A novel concept of embedding orthogonal basis function expansion block in a neural equalizer structure for digital communication channel

The proposed neural equalizer structure is based on a novel orthogonal basis function (OBF) expansion technique, motivated by genetic evolutionary concept, which utilizes a self-breeding approach to evolve new information to consolidate the final output. Here, the decision at a feedforward neural network (FNN) node termed as expert opinion of a generation undergoes an orthogonal expansion in two dimensions, where one of the outputs possessing the knowledge base for that generation participates in taking the final decision. Hence, a collective judgment based on the expert opinions evolved from decisions of individual generations gives a more rational and heuristic solution compared to a conventional feedforward neural network (CFNN) structure. Propagation of output error backwards and calculation of local gradients at each node become a difficult task as the OBF block is positioned in between the neurons of different layers.
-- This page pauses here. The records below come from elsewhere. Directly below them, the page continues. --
-- ==== Sys2Proof/Machine/RegTypes.lean ====
section
/-! DEFINITION. What a register of region 0x8 and a field of it are (R17, R18, R520, R521): the access codes of Table SC-5,
the reset column, the offset formula of Table RG-4. -/

namespace Sys2Proof.Machine

/-- The access codes of Table SC-5 (R17). Reserved bits (RZ) are the bits that no field names. -/
inductive Acc where
  | ro | rw | w1c | w1s | rc | wo
  deriving DecidableEq, Repr

/-- The reset column of a field table: a number, or the value that the column says in words. -/
inductive Rst where
  /-- a number -/
  | const (n : Nat)
  /-- "physical id": the instance index -/
  | physId
  /-- "stack number" -/
  | stackNo
  /-- "0x2D4 (W), 0x2E6 (E)" -/
  | cacheBay
  /-- "stack 0: 1" -/
  | primary
  /-- "Table EV-2" -/
  | target
  /-- "0x02D0 for diodes, 0x7FFF for thermistors" -/
  | warn
  /-- "0x0320 for diodes, 0x7FFF for thermistors" -/
  | throttle
  /-- 0x0D6B on thermistor channels, 0 (RZ) on diode channels -/
  | beta
  /-- "fused": the value lies in State.fuse, not here -/
  | fused
  deriving DecidableEq, Repr

/-- A register with its instances (R521, Table RG-4): instance k lies at
base + (k / inner) × outer + (k mod inner) × stride. -/
structure RegDef where
  name   : String
  base   : Nat
  outer  : Nat
  inner  : Nat
  stride : Nat
  count  : Nat
  deriving DecidableEq, Repr

/-- A field of a register: its lowest bit, width, access code and reset value. -/
structure Fld where
  reg   : RegDef
  lo    : Nat
  width : Nat
  acc   : Acc
  rst   : Rst
  deriving DecidableEq, Repr

end Sys2Proof.Machine
end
In order to circumvent such situation, a new technique has been evolved. The developed equalizer structure using this concept has outperformed the CFNN equalizer with wide margins. Further their bit-error-rate performances are close to that of Bayesian equalizer, which is optimal in the theoretic sense. Application of this proposed technique also reduces the structural and computational complexity of conventional neural equalizers. Hence, this efficient equalizer structures suitable for digital communication channels have the potential for real-time implementation in DSP, FPGA processors also.